┌──

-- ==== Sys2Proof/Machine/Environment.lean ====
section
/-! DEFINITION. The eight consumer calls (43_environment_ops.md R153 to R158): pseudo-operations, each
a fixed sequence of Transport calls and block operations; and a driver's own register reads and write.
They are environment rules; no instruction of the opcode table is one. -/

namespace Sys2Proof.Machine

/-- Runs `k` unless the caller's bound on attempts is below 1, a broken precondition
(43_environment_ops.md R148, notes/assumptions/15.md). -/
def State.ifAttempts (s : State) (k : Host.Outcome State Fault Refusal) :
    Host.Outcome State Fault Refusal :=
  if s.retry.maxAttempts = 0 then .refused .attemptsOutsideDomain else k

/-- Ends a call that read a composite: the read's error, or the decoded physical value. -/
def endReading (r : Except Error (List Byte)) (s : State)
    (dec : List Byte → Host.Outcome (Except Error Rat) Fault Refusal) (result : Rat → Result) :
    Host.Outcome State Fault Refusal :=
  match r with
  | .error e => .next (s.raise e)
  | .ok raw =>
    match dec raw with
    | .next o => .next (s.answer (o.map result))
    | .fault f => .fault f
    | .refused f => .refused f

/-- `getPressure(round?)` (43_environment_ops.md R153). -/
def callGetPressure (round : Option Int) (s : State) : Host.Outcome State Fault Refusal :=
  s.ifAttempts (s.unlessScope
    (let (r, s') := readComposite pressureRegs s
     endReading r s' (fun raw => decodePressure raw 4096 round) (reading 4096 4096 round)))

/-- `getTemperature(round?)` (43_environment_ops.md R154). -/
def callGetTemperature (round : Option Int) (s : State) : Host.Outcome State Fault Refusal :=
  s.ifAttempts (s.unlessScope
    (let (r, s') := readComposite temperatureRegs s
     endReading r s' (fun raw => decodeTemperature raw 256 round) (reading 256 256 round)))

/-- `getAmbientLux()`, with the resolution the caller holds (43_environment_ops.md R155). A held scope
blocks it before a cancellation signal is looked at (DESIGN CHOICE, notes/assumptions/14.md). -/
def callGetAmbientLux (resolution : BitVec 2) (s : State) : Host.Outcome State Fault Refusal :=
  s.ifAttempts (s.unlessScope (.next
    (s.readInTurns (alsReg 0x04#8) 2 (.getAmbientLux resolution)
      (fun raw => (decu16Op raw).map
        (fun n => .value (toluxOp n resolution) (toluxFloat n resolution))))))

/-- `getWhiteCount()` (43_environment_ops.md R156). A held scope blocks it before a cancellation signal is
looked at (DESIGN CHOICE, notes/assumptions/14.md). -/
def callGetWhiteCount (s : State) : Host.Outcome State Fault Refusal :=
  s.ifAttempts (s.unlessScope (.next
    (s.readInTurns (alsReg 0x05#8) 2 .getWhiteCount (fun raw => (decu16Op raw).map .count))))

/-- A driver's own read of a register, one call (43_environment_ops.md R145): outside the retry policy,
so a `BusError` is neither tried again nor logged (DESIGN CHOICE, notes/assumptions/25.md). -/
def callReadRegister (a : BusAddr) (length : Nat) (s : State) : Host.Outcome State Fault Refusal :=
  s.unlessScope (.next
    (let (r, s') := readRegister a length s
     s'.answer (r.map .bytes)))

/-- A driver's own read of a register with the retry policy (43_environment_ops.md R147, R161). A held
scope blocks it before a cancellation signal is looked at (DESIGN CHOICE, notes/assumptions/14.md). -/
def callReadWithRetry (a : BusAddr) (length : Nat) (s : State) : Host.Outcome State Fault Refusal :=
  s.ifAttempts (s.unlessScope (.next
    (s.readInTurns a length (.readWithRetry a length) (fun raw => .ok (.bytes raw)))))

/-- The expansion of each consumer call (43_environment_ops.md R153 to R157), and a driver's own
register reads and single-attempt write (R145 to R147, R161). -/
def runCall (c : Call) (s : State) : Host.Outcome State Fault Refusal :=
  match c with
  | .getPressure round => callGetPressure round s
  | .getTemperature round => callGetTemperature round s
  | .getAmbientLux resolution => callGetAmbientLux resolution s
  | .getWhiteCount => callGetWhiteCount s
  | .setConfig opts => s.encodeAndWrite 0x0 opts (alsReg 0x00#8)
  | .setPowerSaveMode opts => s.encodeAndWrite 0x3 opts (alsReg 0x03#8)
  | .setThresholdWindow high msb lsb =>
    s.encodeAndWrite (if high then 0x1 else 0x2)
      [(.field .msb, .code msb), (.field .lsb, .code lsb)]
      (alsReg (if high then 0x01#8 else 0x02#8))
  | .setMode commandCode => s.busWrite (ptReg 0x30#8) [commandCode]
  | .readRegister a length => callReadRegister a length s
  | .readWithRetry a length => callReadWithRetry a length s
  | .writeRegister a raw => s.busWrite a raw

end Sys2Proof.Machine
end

└──

* WORK ITEM *
Your task for the entries above: copy exactly the span starting with the line with "def callReadWithRetry (a" and going on through the line with "(s.readInTurns a length", both lines included, and nothing else.

* ANSWER FOR THE TASK *
def callReadWithRetry (a : BusAddr) (length : Nat) (s : State) : Host.Outcome State Fault Refusal :=
  s.ifAttempts (s.unlessScope (.next
    (s.readInTurns a length (.readWithRetry a length) (fun raw => .ok (.bytes raw)))))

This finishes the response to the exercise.